I processi di pianificazione sono intrinsecamente connessi ai processi decisionali, tant’è che su
praticamente ogni manuale di ingegneria compare uno schema come quello di Figura 1, che altro
non è che un’applicazione del modello decisionale razionale-comprensivo.
Figura 1. Schema del processo di pianificazione dei trasporti
Secondo questa impostazione il processo di pianificazione si sviluppa attorno a quattro macrofasi
ben distinte, rigorosamente separate sul piano logico e temporale: dato un problema ben definito si
individuano gli obiettivi, si formulano tutte le alternative, si valutano tutte le conseguenze di ogni
alternativa e si sceglie l’alternativa più efficiente ed efficace. La decisione si riduce quindi a un
calcolo di ottimizzazione. Il passo successivo è la realizzazione, a seguito del progetto tecnico,
dell’intervento. Il modello descritto gode di una discreta fortuna a livello culturale, poiché fornisce
prescrizioni utili a guidare un processo reale. In particolare per attenersi a tale schema il decisore
pubblico deve esplicitare gli obiettivi della propria politica, considerare diverse alternative,
valutarle, scegliere l’alternativa migliore (o per lo meno giustificare in modo trasparente una scelta
subottimale).
È però esperienza comune che i processi reali non si svolgano secondo le fasi descritte, tant’è che
per descriverli sono stati proposti altri modelli decisionali, che differiscono tra loro per la
numerosità dei soggetti decisori, per le condizioni cognitive dei soggetti, per le modalità di ricerca
della soluzione, per le modalità di scelta della soluzione, per il criterio decisionale.
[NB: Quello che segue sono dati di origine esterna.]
-- ==== Sys2Proof/Syntax.lean ====
section
/-! DEFINITION. The commands of the block: one constructor per row of spec/opcode_table.json. -/

namespace Sys2Proof

/-- A session of R270: 0 the PCIe host, 1 the EtherCAT mailbox, 2 + n the UDP session n (n = 0-7). -/
abbrev Ses := Nat

/-- The crossings of R303 that a reset closes. -/
inductive Crossing where
  /-- between a router (or the hub interconnect) and its core -/
  | core (c : Nat)
  /-- the two ends of die d's hub bridge -/
  | die (d : Nat)
  /-- hub fabric and management controller -/
  | mgmt
  deriving DecidableEq, Repr

/-- The header fields of a received Flue frame (Table 6.7) and whether its CRC holds. -/
structure FlueHdr where
  crcOk : Bool
  first : Bool
  last : Bool
  lines : Nat
  nak : Bool
  role : Nat
  seq : Nat
  ack : Nat
  creditRet : Nat
  aux : Nat
  deriving DecidableEq, Repr

/-- The message header of Table 6.8 (MTYPE 0 data, 1 credit, 2 delivery result). -/
structure FlueMsg where
  destCtx : Nat
  destLcore : Nat
  destEpoch : Nat
  srcCtx : Nat
  srcLcore : Nat
  srcEpoch : Nat
  channel : Nat
  len : Nat
  mtype : Nat
  mseq : Nat
  aux : Nat
  deriving DecidableEq, Repr

/-- One entry of an EPOCH frame (R178). -/
structure EpochEntry where
  ctx : Nat
  lcore : Nat
  epoch : Nat
  deriving DecidableEq, Repr

/-- The input events of Table 8.2. -/
inductive TrkInput where
  /-- a decimated sample of a measurement channel, or a conversion of an auxiliary input (sources 1, 2) -/
  | sample
  /-- the phase-0 edge of CSYNC, SYNC0 or SYNC1 (sources 3 to 5) -/
  | edge
  /-- one A/B edge of an encoder, forward or reverse (source 6) -/
  | count (forward : Bool)
  /-- an encoder Z edge: phase 0 (source 6) -/
  | index
  /-- A and B changed in one sample (an input fault of source 6) -/
  | skip
  /-- no edge or event within 2 / F_MIN (an input fault of sources 3 to 5) -/
  | missing
  deriving DecidableEq, Repr

/-- A CoE mailbox request (R258, Table 10.2). -/
inductive MailReq where
  | upload (idx sub : Nat)
  | download (idx sub : Nat) (data : List Byte)
  | completeUpload (idx sub : Nat)
  | completeDownload (idx sub : Nat) (values : List (List Byte))
  | odList
  | objectDescription (idx : Nat)
  | entryDescription (idx sub : Nat)
  /-- SDO block transfer, EoE, FoE, SoE, AoE, VoE: not supported -/
  | unsupported
  deriving DecidableEq, Repr

/-- Where a die sensor's reading has come to (R347): at least 5 K below the grade's maximum, less than 5 K below it, above it. -/
inductive Heat where
  | cool
  | near
  | hot
  deriving DecidableEq, Repr

/-- What the scrubber finds in a codeword (R311, R314). -/
inductive EccFinding where
  | clean
  | correctable
  | uncorrectable
  deriving DecidableEq, Repr

/-- What a UDP request carries beside its session and operands (Table 10.10, R269): the port it came in at, sequence number, tag. -/
structure UdpHdr where
  port : Nat
  seq : Nat
  tag : List Byte
  deriving DecidableEq, Repr

/-- An OPEN message: the port it came in at and its SEQ. -/
structure UdpOpening where
  port : Nat
  seq : Nat
  deriving DecidableEq, Repr

/-- A completion of the NVMe target (Table 7.4): its queue, the command's identifier, the status and the result value. -/
structure NvmeResp where
  queue : Nat
  cid : Nat
  status : Nat
  value : Nat
  deriving DecidableEq, Repr

/-- A C2HData PDU: the queue and the command its bytes belong to. -/
structure NvmeData where
  queue : Nat
  cid : Nat
  bytes : List Byte
  deriving DecidableEq, Repr

/-- The commands. The instruction a plan operation issues is the word its core's sequencer fetches (R135); its
command names the core. -/
inductive Instr where
  -- plan instruction set (05)
  | nop (c : Nat)
  | halt (c : Nat)
  | jmp (c : Nat)
  | br (c : Nat)
  | loop (c : Nat)
  | setk (c : Nat)
  | ldk (c : Nat)
  | batch (c : Nat)
  | endb (c : Nat)
  | fence (c : Nat)
  | mvm (c : Nat)
  | drain (c : Nat)
  | dmm (c : Nat)
  | vop (c : Nat)
  | load (c : Nat)
  | store (c : Nat)
  | send (c : Nat)
  | recv (c : Nat)
  | sig (c : Nat)
  | wait (c : Nat)
  | waitt (c : Nat)
  | waitph (c : Nat)
  | emit (c : Nat)
  | log (c : Nat)
  | faultPath (c : Nat)
  -- engine, tiles, DOU, mesh, sync (02, 04)
  | readSlot (c e : Nat)
  | tileWriteCommit (c op : Nat)
  | drainStart (c op : Nat)
  | drainComplete (c op : Nat)
  | douOpStart (c : Nat)
  | douOpComplete (c : Nat)
  | moveComplete (c op : Nat)
  | frameWindowWrite (c w : Nat)
  | dataMessage (src dst : Nat)
  | credit (src dst : Nat)
  | deliveryResult (c op : Nat)
  | syncUpdate (obj : Nat)
  | syncResponse (c : Nat)
  | crossingReopen (x : Crossing)
  | hostLocalWrite (c off : Nat) (data : List Byte)
  | corrCommit (c e : Nat)
  | corrCommitEffect (c e : Nat)
  | anaCommit (c : Nat)
  | anaCommitEffect (c : Nat)
  | repairMapWrite (c e v : Nat)
  -- engine fidelity (03)
  | trackUpdate (c e : Nat)
  | tePersist
  | testRead (c e : Nat)
  | testRoundComplete (c e : Nat)
  | healthScore (c e : Nat)
  | surveySlice (c e b : Nat)
  | repairSlice (c e b : Nat)
  | columnRepair (c e col : Nat)
  | engineExchange (c e : Nat)
  | retireEngine (ses : Ses) (c e : Nat)
  | retireColumn (ses : Ses) (c e col : Nat)
  | surveyNow (ses : Ses) (c e : Nat)
  | defEntry (ses : Ses)
  -- contexts and weight images (06, 07)
  | ctxLoadEvaluation
  | loadCmd (ses : Ses) (ctx src : Nat)
  | install (ses : Ses) (ctx src : Nat) (auto : Bool)
  | eclose (ses : Ses) (ctx when_ : Nat)
  | abort (ses : Ses) (ctx : Nat)
  | start (ses : Ses) (ctx : Nat)
  | stop (ses : Ses) (ctx : Nat)
  | unload (ses : Ses) (ctx : Nat)
  | forceStart (ses : Ses) (ctx : Nat)
  | staged
  | planSectionEnd
  | pushTail (v : Nat)
  | capsuleResp (resp : NvmeResp)
  | c2hData (data : NvmeData) (digestOk : Bool)
  | icResp
  | c2hTermReq
  | fetchTimeout
  | fetchReconnect
  | keepAlive
  | blockReady (ses : Ses) (idx : Nat)
  | pulseGroup (c e : Nat)
  | damperGrant (c e : Nat)
  | engineProgrammed (c e : Nat)
  | bankVerified (ctx : Nat)
  | eclosionBegin (ctx : Nat)
  | arm (ctx c : Nat)
  | disarm (ctx : Nat)
  | commit (ctx : Nat)
  | bankRetire (ctx : Nat)
  | engineVerify (c e : Nat)
  | contextAutostart (ctx : Nat)
  | coreReplace (ses : Ses) (c : Nat)
  | coreReplaceStart (die : Nat)
  | coreReplaceSwitch (die : Nat)
  -- Flue links and mirroring (06)
  | hello (p : Nat) (h : FlueHdr) (moduleId remotePort mirrorRole : Nat)
  | idle (p : Nat) (h : FlueHdr)
  | message (p : Nat) (h : FlueHdr) (m : FlueMsg) (payload : List Byte)
  | epoch (p : Nat) (h : FlueHdr) (entries : List EpochEntry)
  | mirrorFrame (p : Nat) (h : FlueHdr) (group stamp seq : Nat) (frame : List Byte)
  | takeover (p : Nat) (h : FlueHdr)
  | flueRetrain (p : Nat)
  | flueDown (p : Nat)
  | mirrorKeepalive
  | mirrorTimeout
  | mirrorCmdHandover (ses : Ses)
  | mirrorCmdTakeover (ses : Ses)
  | mirrorRelease
  -- time and phase (08)
  | referenceEvent (refTime : Nat)
  | sourceLost
  | stepReq (ses : Ses) (v : Int)
  | latch (n : Nat) (dcTime : Nat)
  | trackerUpdate (t : Nat)
  | trackerInputEvent (t : Nat) (ev : TrkInput)
  | sentWdExpiry (c : Nat)
  -- measurement and outputs (09)
  | mclkWindow (pin edges : Nat)
  | channelFault (ch cause : Nat)
  | channelFaultExit (ch : Nat)
  | decimatedResult (ch : Nat) (bits : List Bool)
  | comparator (ch : Nat) (bits : List Bool)
  | auxConversion (a code : Nat)
  | pfail
  | frameForm (g : Nat)
  | ringFreeze (r : Nat)
  | ringCtrl (ses : Ses) (r v : Nat)
  | sampleInstant (ch : Nat)
  | dacWrite (ses : Ses) (ch code : Nat)
  | fastUpdate (ch : Nat)
  | dacClrNLow
  | dacClrNHigh
  | short (ch : Nat)
  | dacRelease (ses : Ses) (ch : Nat)
  | dacEnterFault (ses : Ses) (ch : Nat)
  | rangeClampEnd (ch : Nat)
  | handoverClampEnd (ch : Nat)
  | railFault
  | tripTick
  | tripCmd (ses : Ses) (n : Nat)
  | tripMinOnExpiry (n : Nat)
  | faultCauseWrite (ses : Ses) (v : Nat)
  -- object dictionary, host interfaces (10)
  | mailboxRequest (r : MailReq)
  | alStateRequest (target : Nat)
  | pdoSnapshot
  | rxpdoApply (values : List Nat)
  | bar0Access (write : Bool) (off width value : Nat)
  | bar2Access (write : Bool) (addr len : Nat) (data : List Byte)
  | odAbort
  /-- LONG_CTRL [0] written, with LONG_SEL as the host has set it -/
  | longRead (idx sub : Nat)
  /-- LONG_CTRL [1] written, with LONG_SEL and LONG_DATA as the host has set them -/
  | longWrite (idx sub : Nat) (data : List Byte)
  /-- DMA_TAIL written, with DMA_BASE and DMA_SIZE as the host has set them -/
  | dmaTail (k base size v : Nat)
  /-- the descriptor at DMA_HEAD, the bytes at its host address where it moves them to the device, a host bus error -/
  | dmaDescriptor (k : Nat) (desc host : List Byte) (busError : Bool)
  | udpOpen (o : UdpOpening)
  | udpClose (n : Nat) (h : UdpHdr)
  | udpRead (n : Nat) (h : UdpHdr) (idx sub count : Nat)
  | udpWrite (n : Nat) (h : UdpHdr) (idx sub : Nat) (values : List (List Byte))
  | authBegin (n : Nat) (h : UdpHdr) (slot : Nat)
  | authProve (n : Nat) (h : UdpHdr) (proof : List Byte)
  | memRead (n : Nat) (h : UdpHdr) (addr len : Nat)
  | memWrite (n : Nat) (h : UdpHdr) (addr : Nat) (data : List Byte)
  | udpKeepalive (n : Nat) (h : UdpHdr)
  | sessionTimeout (n : Nat)
  | authSlot (ses : Ses) (slot : Nat)
  | authResponse (ses : Ses) (proof : List Byte)
  | nonceLapse (ses : Ses)
  | authLockoutEnd (master : Nat)
  | authDrop (ses : Ses) (level : Nat)
  | keyWrite (ses : Ses) (data : List Byte)
  | setCommit (ses : Ses) (when_ mark ctx : Nat)
  | setCommitEffect
  | discard (ses : Ses)
  | claim (ses : Ses)
  | yieldClaim (ses : Ses)
  | shadowReloadDone
  | objectWrite (ses : Ses) (idx sub : Nat) (data : List Byte)
  | masterResume (ses : Ses) (m : Nat)
  | masterDrop (ses : Ses) (m : Nat)
  | calWrite (ses : Ses) (addr : Nat) (data : List Byte)
  | calRestore (ses : Ses) (v : Nat)
  | counterPersist
  | fwLoad (ses : Ses)
  | fwSwitch (ses : Ses)
  | restoreDefaults (ses : Ses)
  | fwSwitchAbandon
  | telemetryDatagram
  -- clocks, power, reset (11, 13)
  | referenceLost
  | referencePresent
  | lockLoss (g : Nat)
  | dividerStep (dom : Nat)
  | pllReturn (g : Nat)
  | watch (ses : Ses)
  | diesDown (ses : Ses)
  | diesUp (ses : Ses)
  | watchWake
  | coreTurnOn (c : Nat)
  | diePowerOn (d : Nat)
  | powerGood
  | powerGoodLoss
  | resetN
  | resetCmdModule (ses : Ses)
  | resetCmdDie (ses : Ses) (d : Nat)
  | resetCmdCore (ses : Ses) (c : Nat)
  | managementWatchdog
  | pcieReset
  | vddCoreLoss (d : Nat)
  | vddCoreReturn (d : Nat)
  | vddProgLoss
  | vddProgReturn
  | vddOptValid
  -- service life (12)
  | scrubAccess (addr : Nat) (found : EccFinding)
  | scrubPass (late : Bool)
  | bridgeReplay (b : Nat)
  | bridgeRetrain (b : Nat)
  | record
  | sortRelease
  | tokenRefill (bucket : Nat)
  | ashFreeze (ses : Ses)
  | ashUnfreeze (ses : Ses)
  | freezeMaxExpiry
  | checkpointComplete
  | clearChal (ses : Ses)
  | ashClear (ses : Ses) (slot : Nat) (proof : List Byte)
  -- the table's later rows
  | gtcReachesTarget (c : Nat)
  | trackerForcedCommit (c e : Nat)
  | surveyOverdue (c e b : Nat)
  | flueLanesTrained (p : Nat)
  | bridgeRetrained (b : Nat)
  | pllRelock (g : Nat)
  | pfailDeassert
  | thermN (sensor : Nat) (heat : Heat)
  | analogueRailReturn
  | vddOptLoss
  | fwImageWritten
  | fwBankServing
  | ashClearComplete
  | lostConnection
  | ethLinkState (p : Nat) (up : Bool)
  | malformedMessage (p : Nat)
  | outOfSubsetPdu
  deriving DecidableEq, Repr

end Sys2Proof
end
Nei processi reali infatti spesso il decisore non è unico, ma è costituito da una pluralità di soggetti,
che agiscono in condizioni cognitive di incertezza, quando non di vera e propria ambiguità poiché
gli obiettivi non sono chiari o non sono conosciuti. Inoltre per la ricerca della soluzione non si
effettua un’analisi completa di tutte le alternative, ma un’analisi parziale e limitata.
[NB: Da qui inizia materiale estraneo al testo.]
-- ==== Sys2Proof/Decode.lean ====
section
/-! DEFINITION. The decoder. The table gives no row bits: the module's commands are writes, messages and events, and
the words a plan holds are read by its core's sequencer (Machine/Plan.lean). -/

namespace Sys2Proof

/-- The command a word spells: no row of the table has bits, so no word spells one. -/
def decodeTableWord (_nbits _w : Nat) : Option Instr := none

end Sys2Proof
end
Se in un’ipotetica scala di razionalità dei modelli decisionali un estremo è occupato dal modello
razionale-comprensivo, l’altro potrebbe essere occupato dal modello denominato del “bidone della
spazzatura”. Secondo tale modello esistono quattro flussi che interagiscono: problemi, soluzioni,
partecipanti, occasioni di scelta. Così come ci sono problemi in cerca di soluzioni, ci sono anche
soluzioni in cerca di problemi. L’esistenza stessa di una soluzione contribuisce alla presa di
coscienza di un problema: in termini economici si può affermare che l’offerta stimola la domanda.
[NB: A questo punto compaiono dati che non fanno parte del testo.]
-- ==== Sys2Proof/Machine/Flight.lean ====
section
/-! DEFINITION. Ops in flight: what each still has to read and write (R111), how it completes (R113, R120, R159), what the
core does as soon as that becomes possible, and issue itself (R110, R135, R157, R158). -/

namespace Sys2Proof.Machine

/-! ## Scoreboard (R102, R103, R111) -/

/-- Two line ranges meet, modulo 8,192. -/
def linesMeet (x y : Nat × Nat) : Bool :=
  decide (0 < x.2) && decide (0 < y.2) &&
    (decide ((y.1 % 8192 + 8192 - x.1 % 8192) % 8192 < x.2) || decide ((x.1 % 8192 + 8192 - y.1 % 8192) % 8192 < y.2))

def meetAny (xs ys : List (Nat × Nat)) : Bool := xs.any (fun x => ys.any (linesMeet x))

/-- Lines of n elements of a format. -/
def elemLines (fmt n : Nat) : Nat := ceilDiv (n * fmtBytes fmt) 64

/-- Output rows of a DRAIN (R143). -/
def DrainOp.group (d : DrainOp) : Nat := 2 ^ d.pool
def DrainOp.outRows (d : DrainOp) : Nat := ceilDiv d.n d.group

/-- Activation-buffer lines an op has still to read: first line and count. -/
def Op.reads (o : Op) : List (Nat × Nat) :=
  match o.body with
  | .mvm m => if m.inputs.isNone then [(m.line, quartersOf m.bound * (if m.ifmt = 2 then 4 else 2))] else []
  | .drain d =>
    if d.started then [] else
    (if d.scale then [(d.param, 8)] else []) ++ (if d.bias then [(d.param + 8, 8)] else []) ++
      (if d.act = 3 then [(d.param + 16, 1)] else []) ++ (if d.fuse = 0 then [] else [(d.fusel, d.outRows * fmtLines d.ofmt)])
  | .dmm d => if d.started || d.m == 0 || d.n == 0 || d.k == 0 then [] else [(d.aLine, d.m * elemLines d.afmt d.k), (d.bLine, d.n * elemLines d.bfmt d.k)]
  | .vop v =>
    if v.started then [] else
    (v.aLine, elemLines v.afmt v.n) :: (if v.func < 4 then [(v.bLine, elemLines v.bfmt v.n)] else [])
  | .store n _ line => [(line, n)]
  | .send _ _ n line sent _ => if sent then [] else [(line, n)]
  | .ldkBuf _ _ line _ => [(line, 1)]
  | .emitDac _ n line hw => if o.data.isSome then [] else [(line, ceilDiv (2 * hw + 2 * n) 64)]
  | .log _ n line sent => if sent then [] else [(line, ceilDiv (4 * n) 64)]
  | _ => []

/-- The bytes an op reads of those lines: first line and number of bytes. Padding to the end of a line is not read (R140). -/
def Op.readBytes (o : Op) : List (Nat × Nat) :=
  match o.body with
  | .dmm d =>
    if d.started || d.m == 0 || d.n == 0 || d.k == 0 then []
    else
      (List.range d.m).map (fun i => (d.aLine + i * elemLines d.afmt d.k, d.k * fmtBytes d.afmt)) ++
        (List.range d.n).map (fun i => (d.bLine + i * elemLines d.bfmt d.k, d.k * fmtBytes d.bfmt))
  | .vop v =>
    if v.started then [] else
    (v.aLine, v.n * fmtBytes v.afmt) :: (if v.func < 4 then [(v.bLine, v.n * fmtBytes v.bfmt)] else [])
  | .drain d =>
    if d.started then [] else
    (if d.scale then [(d.param, 512)] else []) ++ (if d.bias then [(d.param + 8, 512)] else []) ++
      (if d.act = 3 then [(d.param + 16, 4)] else []) ++ (if d.fuse = 0 then [] else [(d.fusel, d.outRows * fmtLines d.ofmt * 64)])
  | _ => []

/-- Lines a VOP writes: a reduction writes one element. -/
def VopOp.outLines (v : VopOp) : Nat := if v.n = 0 then 0 else elemLines v.dfmt (if v.func < 6 then v.n else 1)

/-- Activation-buffer lines an op has still to write. -/
def Op.writes (o : Op) : List (Nat × Nat) :=
  match o.body with
  | .drain d => [(d.dest, d.outRows * fmtLines d.ofmt)]
  | .vop v => [(v.dLine, v.outLines)]
  | .load n _ line => [(line, n)]
  | .storeRows n _ _ line => [(line, 8 * n)]
  | .recv _ _ n line _ _ => [(line, n)]
  | _ => []

/-- Tile rows an op has still to read: tile, first row, count. -/
def Op.rowReads (o : Op) : Option (Nat × Nat × Nat) :=
  match o.body with
  | .drain d => if d.started then none else some (d.tile, d.row0, d.n)
  | .storeRows n tile row _ => some (tile, row, n)
  | _ => none

/-- The op still reads (or, a DRAIN with CLEAR, clears) this row. -/
def Op.readsRow (o : Op) (tile row : Nat) : Bool :=
  match o.rowReads with
  | some (t, r, n) => t == tile && decide (r ≤ row) && decide (row < r + n)
  | none => false

/-- The op still clears this row. -/
def Op.clearsRow (o : Op) (tile row : Nat) : Bool :=
  (match o.body with | .drain d => d.clear | _ => false) && o.readsRow tile row

/-- Ops that issued before op q and are still in flight. -/
def Core.before (k : Core) (q : Nat) : List Op := k.seq.ops.filter (fun o => decide (o.seq < q))

/-- Every earlier write to the lines is done. -/
def Core.mayRead (k : Core) (q : Nat) (ls : List (Nat × Nat)) : Bool := !(k.before q).any (fun o => meetAny o.writes ls)

/-- Every earlier read and write of the lines is done. -/
def Core.mayWrite (k : Core) (q : Nat) (ls : List (Nat × Nat)) : Bool :=
  !(k.before q).any (fun o => meetAny o.writes ls || meetAny o.reads ls)

/-- Every write to the tile issued earlier has committed. -/
def Core.tileFree (k : Core) (q tile : Nat) : Bool := !(k.before q).any (fun o => o.pend.contains tile)

/-- A row write may commit: earlier writes to the tile have, and earlier readers of the row have read it. -/
def Core.mayCommit (k : Core) (q tile row : Nat) : Bool :=
  k.tileFree q tile && !(k.before q).any (fun o => o.readsRow tile row)

/-- The op still writes this row. -/
def Op.writesRow (o : Op) (tile row : Nat) : Bool :=
  o.pend.contains tile &&
  if !o.rows.isEmpty then o.rows.any (fun w => w.tile == tile && w.row == row)
  else match o.body with
  | .mvm m => m.row == row
  | .dmm d => decide (d.tile ≤ tile) && decide (8 * (tile - d.tile) + row < d.m)
  | .recvRows _ _ n t r _ _ _ _ => t == tile && decide (r ≤ row) && decide (row < r + n)
  | _ => false

/-- Every earlier write to n rows is done. -/
def Core.rowsWritten (k : Core) (q tile row n : Nat) : Bool :=
  (List.range n).all (fun i => !(k.before q).any (fun o => o.writesRow tile (row + i)))

/-- n rows may be read: no earlier op still clears one. With `clear`, no earlier op still reads one either. -/
def Core.rowsOpen (k : Core) (q tile row n : Nat) (clear : Bool) : Bool :=
  (List.range n).all (fun i =>
    !(k.before q).any (fun o => o.clearsRow tile (row + i) || (clear && o.readsRow tile (row + i))))

/-! ## Ops -/

def State.op (s : State) (c q : Nat) : Option Op := (s.core c).seq.ops.find? (fun o => o.seq == q)

def State.modOp (s : State) (c q : Nat) (f : Op → Op) : State :=
  s.modSeq c (fun x => { x with ops := x.ops.map (fun o => if o.seq = q then f o else o) })

/-- Pending counts fall for tiles the op no longer writes (R103). -/
def Core.dropPend (k : Core) (tiles : List Nat) : Core :=
  { k with pending := tiles.foldl (fun p t => Tab.set p t (Tab.get 0 p t - 1)) k.pending }

/-- LAST_FAULT and the fault word (R158): status, index, bank. -/
def FaultInfo.word (f : FaultInfo) : Nat := f.status % 16 + f.index % 4096 * 16 + f.bank % 2 * 65536

def State.setFault (s : State) (c : Nat) (f : FaultInfo) : State := s.modSeq c (fun q => { q with lastFault := f.word })

/-- An op leaves flight: its object is updated (R120), or, with none, an error goes to the latch (R159). -/
def State.finishOp (s : State) (c : Nat) (o : Op) (status : Nat) : State :=
  let st := if status = 0 then o.status else status
  let s := s.modCore c (fun k =>
    ({ k with seq := { k.seq with ops := k.seq.ops.filter (fun x => x.seq != o.seq) } }).dropPend o.pend)
  if o.sync ≠ 0 then
    s.sendSync ⟨handleObj c o.sync, false, 1, st, o.satRep && o.sat, o.lcRep && o.lowconf, coreSource c, none, false⟩
  else if st ≠ 0 then
    let f : FaultInfo := ⟨st, o.index, o.bank⟩
    (s.setFault c f).modSeq c (fun q => { q with latch := q.latch.or (some f) })
  else s

/-- Status 4 of an op that read poisoned data. -/
def poisonStatus (p : Bool) : Nat := if p then 4 else 0

/-! ## Halts (R131, R150, R158) -/

/-- The core halts: CORE_STATE 3 and a HALT record. `how` is bits [13] and [14] of word 1. -/
def State.halt (s : State) (c index bank how : Nat) : State :=
  let s := s.modCore c (fun k =>
    { k with state := .halted, seq := { k.seq with stopReq := none, faultPend := none, openBatch := none } })
  s.record (coreSource c) 0x0007 [(s.core c).seq.lastFault, index % 4096 + bank % 2 * 4096 + how]

/-! ## Plan memory (R131, R306, R312) -/

/-- HALT with SYNC 0, which fills a bank beyond LENGTH (R131). -/
def haltWord : Nat := 0x0100000000000000

/-- The instructions of a plan into a plan bank. -/
def State.layPlan (s : State) (c bank : Nat) (ws : List Nat) : State :=
  let all := ws ++ List.replicate (4096 - ws.length) haltWord
  s.hubWrite c ((all.map (toLE 8)).flatten) (s.bytes (planAddr c bank 0) 0x8000) (fun bs s => s.poke (planAddr c bank 0) bs)

/-- The plan section of a bank is read again from its image source (R306); where staging is not free for it, once it is. -/
def State.readPlans (s : State) (x bank : Nat) : State :=
  let t := s.stage
  if t.install.isSome || t.firmware || t.block.isSome || !t.waiting.isEmpty then
    { s with svc := { s.svc with rereads := if s.svc.rereads.contains (x, bank) then s.svc.rereads else s.svc.rereads ++ [(x, bank)] } }
  else
    let s := { s with svc := { s.svc with rereads := s.svc.rereads.erase (x, bank) } }
    let src := ((s.ctx x).bank bank).source
    let s := { s with stage := { Stage.reset with install := some x, bank := bank, source := src, replan := true, slots := s.cfg 0x2700 0x0E,
                                                  want := if src = 1 then 0xFFFFFFFF + x * 2 ^ 32 + bank * 2 ^ 38 + 2 ^ 63 else 0 } }
    if src = 0 then s.startFetch ((s.ctx x).bank bank).link else s

/-- A plan bank with an uncorrectable error is rewritten from the plan store, or from the image source. -/
def State.rewriteBank (s : State) (c bank : Nat) : State :=
  match (s.core c).ctx with
  | none => s
  | some x =>
    match s.keep.plans.find? (fun p => p.ctx == x && p.bank == bank && p.lcore == (s.core c).lcore && !p.marked) with
    | some p => s.layPlan c bank p.words
    | none => s.readPlans x bank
A tal proposito si può fare l’esempio del tram moderno (soluzione), chiamato di volta in volta a
risolvere un problema (inquinamento atmosferico, rilancio del trasporto pubblico, riqualificazione
urbana,…). Nel modello del bidone della spazzatura i partecipanti al processo entrano ed escono
dalla scena decisionale: la loro presenza e il loro livello di attenzione dipende dagli altri tavoli su
cui sono impegnati, più che dalle caratteristiche della decisione da prendere. Le occasioni di scelta
sono i momenti in cui un’organizzazione può produrre una decisione. Più problemi, in concorrenza
tra loro premono contemporaneamente sulla stessa occasione di scelta. Le occasioni di scelta
sono viste come bidoni della spazzatura in cui ogni attore getta problemi e soluzioni. La scelta
avviene quando un problema incontra una soluzione. Si può quindi affermare che il criterio
decisionale è il caso o, più precisamente, una casuale coincidenza temporale che fa incontrare i
problemi con le soluzioni. Nel garbage can model il tempo è un fattore determinante, mentre è
poco influente nel modello razionale-comprensivo: in quest’ultimo infatti si presume di avere
sempre abbastanza tempo a disposizione per un’analisi dettagliata della alternative.
Bobbio (1996) ha proposto un modello decisionale specifico per i progetti territoriali, categoria in
cui ricadono anche gli interventi sui sistemi dei trasporti. Tale modello prevede un processo in cui
diversi attori interagiscono per scambiarsi risorse nel corso del tempo. Le risorse sono ingredienti
da combinare tra loro e da reperire presso coloro che ne hanno disponibilità. Le risorse da gestire
sono riconducibili a quattro tipi fondamentali: giuridiche, conoscitive, finanziarie, politiche (o di
consenso). Viene reputato completamente velleitario cercare di ottenere le altre risorse
possedendone solo una (ad esempio avendo soltanto un progetto tecnicamente ineccepibile o
affidando l’incarico a un progettista celebre).
Nell’approccio descritto l’esperto dei trasporti contribuisce all’acquisizione e alla condivisione delle
risorse conoscitive, mentre l’abilità di reperire il consenso generalmente è appannaggio dei politici.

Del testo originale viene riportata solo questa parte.